The infographic doesn’t say they created this incorrect rubbish, and I assure you, they never asked for permission. Then, they published the infographic on their own blog. In case you’re wondering, the company encourages uploads and charges people to get “new results.”
Now for the AI part.
The information IS WRONG and NOT a synthesis of what we published!!!! This infographic shows that all non-L haplogroups descend from haplogroup L4, which is absolutely FALSE.
Haplogroups M and N descend from haplogroup L3, and haplogroup R descends from a subclade of N. You can trust me because I’m one of the paper’s authors, or better yet, you can look for yourself, here, on Discover, or here, here, and here.
That isn’t the only thing that’s wrong, either, but how would normal air-breathing humans, meaning consumers, ever know?
Doesn’t that infographic look professional and convincing, especially if you, as a consumer, didn’t actually check everything on the document – AND its authenticity?
You’d assume legitimacy, right?
If you didn’t know, wouldn’t you be impressed with the expertise of the company that posted this infographic on their blog? And, as a normal consumer, how would you know?
You’d be impressed because you didn’t realize they hijacked someone else’s work, created this “beautiful” infographic, included the authors’ names on something inaccurate that the authors knew nothing about and didn’t endorse, and then published it. All without saying one word indicating that the infographic isn’t the authors’ work, was AI generated, or by whom.
In the past, before generating AI slop was this easy, consumers often presumed that a business was ethical and accurate. Of course that wasn’t always true, but being convincing at first glance is much easier today. Also, presume is related to assume…and we all know the rest of that story.
This is one of the dangerous sides of AI – illustrating how easy it is to deceive people now.
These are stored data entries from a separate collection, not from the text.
/-- A store of `n` bytes completes wherever the access is in the data window of a canonical memory, and takes MemoryFault, changing the status alone, wherever it is not. -/
def StoreCompletes (i : Nat → Nat → Int → Instr) (n : Nat) : Prop :=
  ∀ s base rs2 offset,
    (s.mem.wf = true → InDataWindow s.cfg (ea s base offset) n →
      Completes (i base rs2 offset) s fun t => Stores s t base rs2 offset n) ∧
    (¬ InDataWindow s.cfg (ea s base offset) n → exec (i base rs2 offset) s = .next { s with status := .halted .memoryFault })

/-- The base, the offset and the width in bytes of a load or store. -/
def access : Instr → Option (Nat × Int × Nat)
  | .lb b _ o | .lbu b _ o | .sb b _ o => some (b, o, 1)
  | .lh b _ o | .lhu b _ o | .sh b _ o => some (b, o, 2)
  | .lw b _ o | .lwu b _ o | .sw b _ o => some (b, o, 4)
  | .ld b _ o | .sd b _ o => some (b, o, 8)
  | _ => none

/-! What a record names. -/

/-- The destination register a record names, in the order of the record formats (30_encoding.md R122 to R126). -/
def dest : Instr → Option Nat
  | .ecall | .sb _ _ _ | .sh _ _ _ | .sw _ _ _ | .sd _ _ _ => none
  | .beq _ _ _ | .bne _ _ _ | .blt _ _ _ | .bge _ _ _ | .bltu _ _ _ | .bgeu _ _ _ => none
  | i =>
    match i.operands with
    | .rrr rd _ _ => some rd
    | .rri rd _ _ => some rd
    | .ri rd _ => some rd
    | .ror _ rd _ => some rd
    | .noOperands => none

/-- The source registers a record names. -/
def sources : Instr → List Nat
  | .sb b r _ | .sh b r _ | .sw b r _ | .sd b r _ => [b, r]
  | .beq a b _ | .bne a b _ | .blt a b _ | .bge a b _ | .bltu a b _ | .bgeu a b _ => [a, b]
  | i =>
    match i.operands with
    | .rrr _ rs1 rs2 => [rs1, rs2]
    | .rri _ rs1 _ => [rs1]
    | .ri _ _ => []
    | .ror b _ _ => [b]
    | .noOperands => []

/-- The four stores. -/
def isStore : Instr → Bool
  | .sb _ _ _ | .sh _ _ _ | .sw _ _ _ | .sd _ _ _ => true
  | _ => false

/-- The branches and jumps: the instructions that may set another next pc. -/
def redirects : Instr → Bool
  | .beq _ _ _ | .bne _ _ _ | .blt _ _ _ | .bge _ _ _ | .bltu _ _ _ | .bgeu _ _ _ | .jal _ _ | .jalr _ _ _ => true
  | _ => false

/-- The nine W operations (41_arith_logical.md R217). -/
def isW : Instr → Bool
  | .addw _ _ _ | .subw _ _ _ | .sllw _ _ _ | .srlw _ _ _ | .sraw _ _ _ => true
  | .addiw _ _ _ | .slliw _ _ _ | .srliw _ _ _ | .sraiw _ _ _ => true
  | _ => false

/-! Two runs side by side. -/

/-- The states agree on all but the cache lines, the counters and the cache outcome on the trace port. -/
def AgreeButCache (s t : State) : Prop :=
  s.x = t.x ∧ s.pc = t.pc ∧ s.mem = t.mem ∧ s.status = t.status ∧ s.cfg = t.cfg ∧ s.prog = t.prog ∧ s.dump = t.dump ∧
    s.trace.record = t.trace.record

/-- The states agree on all but register `k`. -/
def AgreeButReg (k : Nat) (s t : State) : Prop :=
  (∀ j, j ≠ k → s.readReg j = t.readReg j) ∧ s.pc = t.pc ∧ s.mem = t.mem ∧ s.lines = t.lines ∧ s.accesses = t.accesses ∧
    s.misses = t.misses ∧ s.status = t.status ∧ s.cfg = t.cfg ∧ s.prog = t.prog ∧ s.trace = t.trace ∧ s.dump = t.dump

/-- Two outcomes that correspond: next states related by `R`, or the same stop. -/
def Corresponds (R : State → State → Prop) : Outcome → Outcome → Prop
  | .next s, .next t => R s t
  | .fault a, .fault b => a = b
  | .refused a, .refused b => a = b
  | _, _ => False

/-- The state with other presentation flags. -/
def withFlags (a b c : Bool) (s : State) : State :=
  { s with cfg := { s.cfg with printInstrs := a, printRegs := b, printCache := c } }

/-! Fetch, in the spec's own terms. -/

/-- The pc lies in the instruction window (40_dispatch.md R151). -/
def PcInWindow (s : State) : Prop := s.cfg.instrLower.toNat ≤ s.pc.toNat ∧ s.pc.toNat < s.cfg.instrUpper.toNat

/-- `pc - INSTR_LOWER`. -/
def pcOffset (s : State) : Nat := s.pc.toNat - s.cfg.instrLower.toNat

/-- The record at the pc is fetched: the window, alignment and array checks pass (R151 to R154). -/
def Fetches (s : State) (r : Record) : Prop :=
  PcInWindow s ∧ (pcOffset s % 4 = 0 ∨ s.cfg.fetchMisaligned = .truncate) ∧ s.prog[pcOffset s / 4]? = some r

/-- The state an instruction starts from in a step: the ports show its record and nothing else yet. -/
def Started (s : State) (i : Instr) : State := { s with trace := ⟨some i.record, .none⟩, dump := none }

end Sys2Proof.Claims

open Sys2Proof Sys2Proof.Machine Sys2Proof.Claims

/-! ## What each instruction computes, and its frame -/

/-- ADD, SUB, ADDI (41_arith_logical.md R202, R203, R210): the exact sum or difference, wrapped modulo 2^64; the wrap is the spec's own choice (92_eei_decisions.md D7). -/
def Obligations.AddSubAddiResults : Prop :=
  ∀ (s : State) (rd rs1 rs2 : Nat) (imm : Int),
    Completes (.add rd rs1 rs2) s (fun t => WritesReg s t rd (wrap64 (uReg s rs1 + uReg s rs2))) ∧
    Completes (.sub rd rs1 rs2) s (fun t => WritesReg s t rd (wrap64 (uReg s rs1 - uReg s rs2))) ∧
    Completes (.addi rd rs1 imm) s (fun t => WritesReg s t rd (wrap64 (uReg s rs1 + imm)))

/-- AND, OR, XOR and their immediate forms (R204 to R206, R211 to R213), bit by bit; an immediate operand is `wrap_64(imm)`. -/
def Obligations.LogicalResults : Prop :=
  ∀ (s : State) (rd rs1 rs2 : Nat) (imm : Int),
    let bitsAre (t : State) (b : Word) (f : Bool → Bool → Bool) :=
      ∃ v, WritesReg s t rd v ∧ ∀ j, j < 64 → v.getLsbD j = f ((s.readReg rs1).getLsbD j) (b.getLsbD j)
    Completes (.and rd rs1 rs2) s (fun t => bitsAre t (s.readReg rs2) and) ∧
    Completes (.or rd rs1 rs2) s (fun t => bitsAre t (s.readReg rs2) or) ∧
    Completes (.xor rd rs1 rs2) s (fun t => bitsAre t (s.readReg rs2) (· != ·)) ∧
    Completes (.andi rd rs1 imm) s (fun t => bitsAre t (wrap64 imm) and) ∧
    Completes (.ori rd rs1 imm) s (fun t => bitsAre t (wrap64 imm) or) ∧
    Completes (.xori rd rs1 imm) s (fun t => bitsAre t (wrap64 imm) (· != ·))

/-- SLL, SRL, SRA and their immediate forms (R207 to R209, R214 to R216): the amount is taken modulo 64; left is a wrapped product, right a quotient rounded down, unsigned or signed. -/
def Obligations.Shift64Results : Prop :=
  ∀ (s : State) (rd rs1 rs2 : Nat) (imm : Int),
    let left (sh : Int) (t : State) := WritesReg s t rd (wrap64 (uReg s rs1 * 2 ^ sh.toNat))
    let logical (sh : Int) (t : State) := ∃ v, WritesReg s t rd v ∧ (v.toNat : Int) = uReg s rs1 / 2 ^ sh.toNat
    let arithmetic (sh : Int) (t : State) := ∃ v, WritesReg s t rd v ∧ v.toInt = sReg s rs1 / 2 ^ sh.toNat
    Completes (.sll rd rs1 rs2) s (left (uReg s rs2 % 64)) ∧
    Completes (.srl rd rs1 rs2) s (logical (uReg s rs2 % 64)) ∧
    Completes (.sra rd rs1 rs2) s (arithmetic (uReg s rs2 % 64)) ∧
    Completes (.slli rd rs1 imm) s (left (imm % 64)) ∧
    Completes (.srli rd rs1 imm) s (logical (imm % 64)) ∧
    Completes (.srai rd rs1 imm) s (arithmetic (imm % 64))
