-- ==== Sys2Proof/Laws/Ops.lean ====
section
/-! SUPPORT. One lemma for each shared operation that says everything it can answer. -/

namespace Sys2Proof.Machine

theorem regOp_next {rd : Nat} {v : Word} {s t : State} (h : regOp rd v s = .next t) :
    t = (s.writeReg rd v).setPc s.pcNext := by
  cases h; rfl

theorem branchOp_next {c : Bool} {imm : Int} {s t : State} (h : branchOp c imm s = .next t) :
    (c = true ∧ t = s.setPc (s.pc + immWord imm)) ∨ (c = false ∧ t = s.setPc s.pcNext) := by
  cases h
  cases c
  · exact .inr ⟨rfl, rfl⟩
  · exact .inl ⟨rfl, rfl⟩

theorem linkOp_next {rd : Nat} {p : Word} {s t : State} (h : linkOp rd p s = .next t) :
    t = (s.writeReg rd s.pcNext).setPc p := by
  cases h; rfl

/-- ECALL dumps, exits, or raises UnknownSyscall (41_arith_logical.md R232). -/
theorem execEcall_next {s t : State} (h : execEcall s = .next t) :
    (s.readReg 17 = 23 ∧ t = s.presentDump.setPc s.pcNext) ∨
    (s.readReg 17 = 2 ∧ t = s.raise .exit) ∨
    (s.readReg 17 ≠ 23 ∧ s.readReg 17 ≠ 2 ∧ t = s.raise .unknownSyscall) := by
  unfold execEcall at h
  split at h
  · next h1 => cases h; exact .inl ⟨h1, rfl⟩
  · next h1 =>
    split at h
    · next h2 => cases h; exact .inr (.inl ⟨h2, rfl⟩)
    · next h2 => cases h; exact .inr (.inr ⟨h1, h2, rfl⟩)

theorem checkData_some_iff (c : Config) (ea : Int) (n : Nat) (a : Word) :
    checkData c ea n = some a ↔ InDataWindow c ea n ∧ a = wrap64 ea := by
  unfold checkData InDataWindow
  split
  · constructor
    · rintro ⟨⟩
    · rintro ⟨h, -⟩; omega
  · split
    · constructor
      · rintro ⟨⟩
      · rintro ⟨h, -⟩; omega
    · split
      · constructor
        · rintro ⟨⟩
        · rintro ⟨h, -⟩; omega
      · split
        · constructor
          · rintro ⟨⟩
          · rintro ⟨h, -⟩; omega
        · split
          · constructor
            · rintro ⟨⟩
            · rintro ⟨h, -⟩; omega
          · constructor
            · intro h
              exact ⟨by omega, (Option.some.inj h).symm⟩
            · rintro ⟨-, rfl⟩; rfl

theorem checkData_none_iff (c : Config) (ea : Int) (n : Nat) : checkData c ea n = none ↔ ¬ InDataWindow c ea n := by
  constructor
  · intro h hw
    rw [(checkData_some_iff c ea n _).mpr ⟨hw, rfl⟩] at h
    cases h
  · intro h
    cases hc : checkData c ea n with
    | none => rfl
    | some a => exact absurd ((checkData_some_iff c ea n a).mp hc).1 h

/-- A checked address is the exact sum. -/
theorem InDataWindow.toNat {c : Config} {ea : Int} {n : Nat} (h : InDataWindow c ea n) : ((wrap64 ea).toNat : Int) = ea := by
  obtain ⟨h0, h1, -⟩ := h
  rw [BitVec.toNat_ofInt]
  omega

/-- The internal offsets of a checked access lie inside the memory. -/
theorem offset_inSize {s : State} {ea : Int} {n : Nat} (h : InDataWindow s.cfg ea n) :
    s.offsetOf (wrap64 ea) + n ≤ s.cfg.memorySz.toNat := by
  have := h.toNat
  obtain ⟨h0, h1, h2, h3, h4⟩ := h
  unfold State.offsetOf
  omega

/-- A load or store raises MemoryFault with no other effect, or makes one cache access and its memory operation (42_memory_ops.md R261). -/
theorem memoryOp_next {z : AccessSize} {base : Nat} {offset : Int} {op : Word → State → State} {s t : State}
    (h : memoryOp z base offset op s = .next t) :
    (¬ InDataWindow s.cfg (s.effectiveAddress base offset) z.bytes ∧ t = s.raise .memoryFault) ∨
    (InDataWindow s.cfg (s.effectiveAddress base offset) z.bytes ∧
      t = (op (wrap64 (s.effectiveAddress base offset)) (s.cacheAccess (wrap64 (s.effectiveAddress base offset)))).setPc s.pcNext) := by
  unfold memoryOp at h
  split at h
  · next hc => cases h; exact .inl ⟨(checkData_none_iff _ _ _).mp hc, rfl⟩
  · next a hc =>
    cases h
    obtain ⟨hw, rfl⟩ := (checkData_some_iff _ _ _ _).mp hc
    exact .inr ⟨hw, rfl⟩

/-- Inside the data window a load or store completes. -/
theorem memoryOp_completes {z : AccessSize} {base : Nat} {offset : Int} (op : Word → State → State) {s : State}
    (h : InDataWindow s.cfg (s.effectiveAddress base offset) z.bytes) :
    memoryOp z base offset op s =
      .next ((op (wrap64 (s.effectiveAddress base offset)) (s.cacheAccess (wrap64 (s.effectiveAddress base offset)))).setPc s.pcNext) := by
  unfold memoryOp
  rw [(checkData_some_iff _ _ _ _).mpr ⟨h, rfl⟩]

/-- Outside it MemoryFault is taken. -/
theorem memoryOp_raises {z : AccessSize} {base : Nat} {offset : Int} (op : Word → State → State) {s : State}
    (h : ¬ InDataWindow s.cfg (s.effectiveAddress base offset) z.bytes) :
    memoryOp z base offset op s = .next (s.raise .memoryFault) := by
  unfold memoryOp
  rw [(checkData_none_iff _ _ _).mpr h]

/-- A load, from `memoryOp_next` with its operation written out. -/
theorem loadOp_next {z : AccessSize} {ext : Word → Word} {base rd : Nat} {offset : Int} {s t : State}
    (h : loadOp z ext base rd offset s = .next t) :
    (¬ InDataWindow s.cfg (s.effectiveAddress base offset) z.bytes ∧ t = s.raise .memoryFault) ∨
    (InDataWindow s.cfg (s.effectiveAddress base offset) z.bytes ∧
      t = ((s.cacheAccess (wrap64 (s.effectiveAddress base offset))).writeReg rd
        (ext (s.memRead (wrap64 (s.effectiveAddress base offset)) z))).setPc s.pcNext) := by
  have hr : ∀ a, (s.cacheAccess a).memRead a z = s.memRead a z := by
    intro a; unfold State.memRead State.offsetOf; simp
  rcases memoryOp_next h with h | ⟨hw, rfl⟩
  · exact .inl h
  · exact .inr ⟨hw, by simp only [hr]⟩

/-- A store, likewise. -/
theorem storeOp_next {z : AccessSize} {base rs2 : Nat} {offset : Int} {s t : State}
    (h : storeOp z base rs2 offset s = .next t) :
    (¬ InDataWindow s.cfg (s.effectiveAddress base offset) z.bytes ∧ t = s.raise .memoryFault) ∨
    (InDataWindow s.cfg (s.effectiveAddress base offset) z.bytes ∧
      t = ((s.cacheAccess (wrap64 (s.effectiveAddress base offset))).memWrite (wrap64 (s.effectiveAddress base offset)) z
        (s.readReg rs2)).setPc s.pcNext) :=
  memoryOp_next h

/-- Fetch accepts a pc exactly where the three checks pass (40_dispatch.md R151, R153, R154). -/
theorem fetch_ok_iff (s : State) (r : Record) :
    fetch s = .ok r ↔ s.pcInWindow = true ∧ s.pcMisaligned = false ∧ s.prog[s.fetchIndex]? = some r := by
  unfold fetch
  cases hw : s.pcInWindow
  · simp
  · cases hm : s.pcMisaligned
    · cases hp : s.prog[s.fetchIndex]? <;> simp
    · simp

/-- The record of the instruction that a record stands for is that record. -/
theorem record_of_instr {r : Record} {i : Instr} (h : r.instr = .ok i) : i.record = r := by
  obtain ⟨op, o⟩ := r
  cases op with
  | other c => cases h
  | known t =>
    simp only [Record.instr] at h
    cases o <;> cases t <;> simp [Tag.instr?, Operands.asRRR, Operands.asRRI, Operands.asRI, Operands.asROR, Operands.asNone] at h <;>
      subst h <;> rfl

/-- One step: no step when halted, InstructionFault, or the instruction at the pc (40_dispatch.md R150). -/
theorem step_next {s t : State} (h : step s = .next t) :
    s.status = .running ∧
      ((∃ c, fetchInstr s = .error c ∧ t = (s.present none).raise .instructionFault) ∨
       (∃ i, fetchInstr s = .ok i ∧ exec i (s.present (some i.record)) = .next t)) := by
  unfold step at h
  split at h
  · cases h
  · next hr =>
    refine ⟨hr, ?_⟩
    split at h
    · next c hc => cases h; exact .inl ⟨c, hc, rfl⟩
    · next i hi => exact .inr ⟨i, hi, h⟩

end Sys2Proof.Machine
end

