-- ==== Sys2Proof/Tests/Slice0.lean ====
section
/-! SUPPORT. The model's own tests: the checks of WellFormed, one word of each instruction written out from 30_encoding.md R134 and R138, vectors of 95_test_vectors.md (their numbers in the names), and for each statement with hypotheses a state and operands that meet them. -/

namespace Sys2Proof.Tests

open Sys2Proof.Machine Sys2Proof.Claims

/-! ## WellFormed refuses an ill-formed operand of each kind. -/

theorem test_wf_add : (Instr.add 31 0 31).wf = true := by decide
theorem test_illformed_register : (Instr.add 32 0 0).wf = false := by decide
theorem test_illformed_source : (Instr.sw 0 32 0).wf = false := by decide
theorem test_illformed_imm12_high : (Instr.addi 1 2 2048).wf = false := by decide
theorem test_illformed_imm12_low : (Instr.lw 1 2 (-2049)).wf = false := by decide
theorem test_illformed_branch_range : (Instr.beq 1 2 4096).wf = false := by decide
theorem test_illformed_branch_odd : (Instr.beq 1 2 5).wf = false := by decide
theorem test_illformed_jump_range : (Instr.jal 1 1048576).wf = false := by decide
theorem test_illformed_jump_odd : (Instr.jal 1 7).wf = false := by decide
theorem test_illformed_imm20 : (Instr.lui 1 524288).wf = false := by decide
theorem test_illformed_shamt6 : (Instr.slli 1 2 64).wf = false := by decide
theorem test_illformed_shamt6_negative : (Instr.srai 1 2 (-1)).wf = false := by decide
theorem test_illformed_shamt5 : (Instr.sraiw 1 2 32).wf = false := by decide

/-! ## Each instruction's word, written out from its row of R138 in the format of R134. -/

theorem test_decode_add : decodeTableWord 32 0b0000000_01010_10001_000_00011_0110011 = some (.add 3 17 10) := by decide
theorem test_decode_sub : decodeTableWord 32 0b0100000_10001_10110_000_00100_0110011 = some (.sub 4 22 17) := by decide
theorem test_decode_and : decodeTableWord 32 0b0000000_11000_11011_111_00101_0110011 = some (.and 5 27 24) := by decide
theorem test_decode_or : decodeTableWord 32 0b0000000_11111_00000_110_00110_0110011 = some (.or 6 0 31) := by decide
theorem test_decode_xor : decodeTableWord 32 0b0000000_00110_00101_100_00111_0110011 = some (.xor 7 5 6) := by decide
theorem test_decode_sll : decodeTableWord 32 0b0000000_01101_01010_001_01000_0110011 = some (.sll 8 10 13) := by decide
theorem test_decode_srl : decodeTableWord 32 0b0000000_10100_01111_101_01001_0110011 = some (.srl 9 15 20) := by decide
theorem test_decode_sra : decodeTableWord 32 0b0100000_11011_10100_101_01010_0110011 = some (.sra 10 20 27) := by decide
theorem test_decode_addi : decodeTableWord 32 0b101010101010_11001_000_01011_0010011 = some (.addi 11 25 (-1366)) := by decide
theorem test_decode_andi : decodeTableWord 32 0b101010101010_11110_111_01100_0010011 = some (.andi 12 30 (-1366)) := by decide
theorem test_decode_ori : decodeTableWord 32 0b101010101010_00011_110_01101_0010011 = some (.ori 13 3 (-1366)) := by decide
theorem test_decode_xori : decodeTableWord 32 0b101010101010_01000_100_01110_0010011 = some (.xori 14 8 (-1366)) := by decide
theorem test_decode_slli : decodeTableWord 32 0b000000_101001_01101_001_01111_0010011 = some (.slli 15 13 41) := by decide
theorem test_decode_srli : decodeTableWord 32 0b000000_101001_10010_101_10000_0010011 = some (.srli 16 18 41) := by decide
theorem test_decode_srai : decodeTableWord 32 0b010000_101001_10111_101_10001_0010011 = some (.srai 17 23 41) := by decide
theorem test_decode_addw : decodeTableWord 32 0b0000000_10011_11100_000_10010_0111011 = some (.addw 18 28 19) := by decide
theorem test_decode_subw : decodeTableWord 32 0b0100000_11010_00001_000_10011_0111011 = some (.subw 19 1 26) := by decide
theorem test_decode_sllw : decodeTableWord 32 0b0000000_00001_00110_001_10100_0111011 = some (.sllw 20 6 1) := by decide
theorem test_decode_srlw : decodeTableWord 32 0b0000000_01000_01011_101_10101_0111011 = some (.srlw 21 11 8) := by decide
theorem test_decode_sraw : decodeTableWord 32 0b0100000_01111_10000_101_10110_0111011 = some (.sraw 22 16 15) := by decide
theorem test_decode_addiw : decodeTableWord 32 0b101010101010_10101_000_10111_0011011 = some (.addiw 23 21 (-1366)) := by decide
theorem test_decode_slliw : decodeTableWord 32 0b0000000_10101_11010_001_11000_0011011 = some (.slliw 24 26 21) := by decide
theorem test_decode_srliw : decodeTableWord 32 0b0000000_10101_11111_101_11001_0011011 = some (.srliw 25 31 21) := by decide
theorem test_decode_sraiw : decodeTableWord 32 0b0100000_10101_00100_101_11010_0011011 = some (.sraiw 26 4 21) := by decide
theorem test_decode_lui : decodeTableWord 32 0b10101010101010101011_11011_0110111 = some (.lui 27 (-349525)) := by decide
theorem test_decode_ecall : decodeTableWord 32 0b00000000000000000000000001110011 = some (.ecall) := by decide
theorem test_decode_lb : decodeTableWord 32 0b010101010101_11101_000_10011_0000011 = some (.lb 29 19 1365) := by decide
theorem test_decode_lh : decodeTableWord 32 0b010101010101_11110_001_11000_0000011 = some (.lh 30 24 1365) := by decide
theorem test_decode_lw : decodeTableWord 32 0b010101010101_11111_010_11101_0000011 = some (.lw 31 29 1365) := by decide
theorem test_decode_ld : decodeTableWord 32 0b010101010101_00000_011_00010_0000011 = some (.ld 0 2 1365) := by decide
theorem test_decode_lbu : decodeTableWord 32 0b010101010101_00001_100_00111_0000011 = some (.lbu 1 7 1365) := by decide
theorem test_decode_lhu : decodeTableWord 32 0b010101010101_00010_101_01100_0000011 = some (.lhu 2 12 1365) := by decide
theorem test_decode_lwu : decodeTableWord 32 0b010101010101_00011_110_10001_0000011 = some (.lwu 3 17 1365) := by decide
theorem test_decode_sb : decodeTableWord 32 0b1011101_10110_00100_000_01010_0100011 = some (.sb 4 22 (-1110)) := by decide
theorem test_decode_sh : decodeTableWord 32 0b1011101_11011_00101_001_01010_0100011 = some (.sh 5 27 (-1110)) := by decide
theorem test_decode_sw : decodeTableWord 32 0b1011101_00000_00110_010_01010_0100011 = some (.sw 6 0 (-1110)) := by decide
theorem test_decode_sd : decodeTableWord 32 0b1011101_00101_00111_011_01010_0100011 = some (.sd 7 5 (-1110)) := by decide
theorem test_decode_slt : decodeTableWord 32 0b0000000_01101_01010_010_01000_0110011 = some (.slt 8 10 13) := by decide
theorem test_decode_sltu : decodeTableWord 32 0b0000000_10100_01111_011_01001_0110011 = some (.sltu 9 15 20) := by decide
theorem test_decode_slti : decodeTableWord 32 0b101010101010_10100_010_01010_0010011 = some (.slti 10 20 (-1366)) := by decide
theorem test_decode_sltiu : decodeTableWord 32 0b101010101010_11001_011_01011_0010011 = some (.sltiu 11 25 (-1366)) := by decide
theorem test_decode_beq : decodeTableWord 32 0b1101010_11110_01100_000_10110_1100011 = some (.beq 12 30 (-2730)) := by decide
theorem test_decode_bne : decodeTableWord 32 0b1101010_00011_01101_001_10110_1100011 = some (.bne 13 3 (-2730)) := by decide
theorem test_decode_blt : decodeTableWord 32 0b1101010_01000_01110_100_10110_1100011 = some (.blt 14 8 (-2730)) := by decide
theorem test_decode_bge : decodeTableWord 32 0b1101010_01101_01111_101_10110_1100011 = some (.bge 15 13 (-2730)) := by decide
theorem test_decode_bltu : decodeTableWord 32 0b1101010_10010_10000_110_10110_1100011 = some (.bltu 16 18 (-2730)) := by decide
theorem test_decode_bgeu : decodeTableWord 32 0b1101010_10111_10001_111_10110_1100011 = some (.bgeu 17 23 (-2730)) := by decide
theorem test_decode_auipc : decodeTableWord 32 0b10101010101010101011_10010_0010111 = some (.auipc 18 (-349525)) := by decide
theorem test_decode_jal : decodeTableWord 32 0b11010101010001010101_10011_1101111 = some (.jal 19 (-699052)) := by decide
theorem test_decode_jalr : decodeTableWord 32 0b101010101010_00110_000_10100_1100111 = some (.jalr 20 6 (-1366)) := by decide
theorem test_encode_bne : encode (.bne 5 0 (-8)) = 0xFE029CE3 := by decide
theorem test_encode_sd : encode (.sd 1 4 (-8)) = 0xFE40BC23 := by decide
/-- R137: FENCE, EBREAK and a shift of 32 in SLLIW's place match no row. -/
theorem test_decode_unmatched :
    decodeTableWord 32 0x0000000F = none ∧ decodeTableWord 32 0x00100073 = none ∧ decodeTableWord 32 0x0200101B = none := by decide

/-! ## Vectors of 95_test_vectors.md: one step under CFG from the listed registers and bytes, every other register and byte 0. -/

/-- CFG with the listed registers and bytes (by architectural address), the pc, and the instruction stored at the pc. -/
def start (regs : List (Nat × Word)) (bytes : List (Nat × Byte)) (pc : Word) (i : Instr) : State :=
  ((regs.foldl (fun (s : State) (r : Nat × Word) => s.writeReg r.1 r.2)
    { State.reset with pc := pc, mem := bytes.foldl (fun (m : Memory) (b : Nat × Byte) => Memory.set (b.1 - 0x2000) b.2 m) [] }).placeRecord i.record)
It’s increasingly difficult to distinguish between legitimate expertise and fabricated authority. AI has removed that barrier.
You can no longer accept that anything is what it appears to be unless you’re working directly with known, trustworthy entities. The offending company completed that infographic in the click of a button and the blink of an eye, while I hadn’t even finished writing my own article about the paper’s release.
That company wants you to upload your DNA to them so that they can tell you “things” about your DNA. The intention is clear.
Of course, the consuming public, unless they were extremely vigilant, would never figure out either issue – ethics or accuracy.
I had to delete the next paragraph or two that I wrote on the topics of ethics, trust and confidence because I’m still so furious. Hot under the collar doesn’t even begin to describe how I feel about the ethics of misrepresenting something that we authors just spent six years of our lives on. Trust me when I tell you that my internal monologue was both very salty and rather spicy!😊
However, there’s good news. This infographic provides a perfect illustration of both AI slop, how deceptively great it looks, the ethics surrounding AI usage, and how difficult AI is to discern.
In fact, I couldn’t have come up with a better “bad example.”
A six-fingered hand, misspelled words or three arms in an image are obvious, and are yesterday’s AI tipoffs.
A misrepresented phylogenetic relationship or an incorrect founder-clade example is not obvious. Only subject-matter experts would or could notice if they were focused and paying attention.
That’s the problem in a nutshell.
The infographic wasn’t obviously wrong. It was convincingly wrong.
And convincing wrongness is far more dangerous than ridiculous wrongness, like six fingers, because most readers never realize they’ve been misled. Or why.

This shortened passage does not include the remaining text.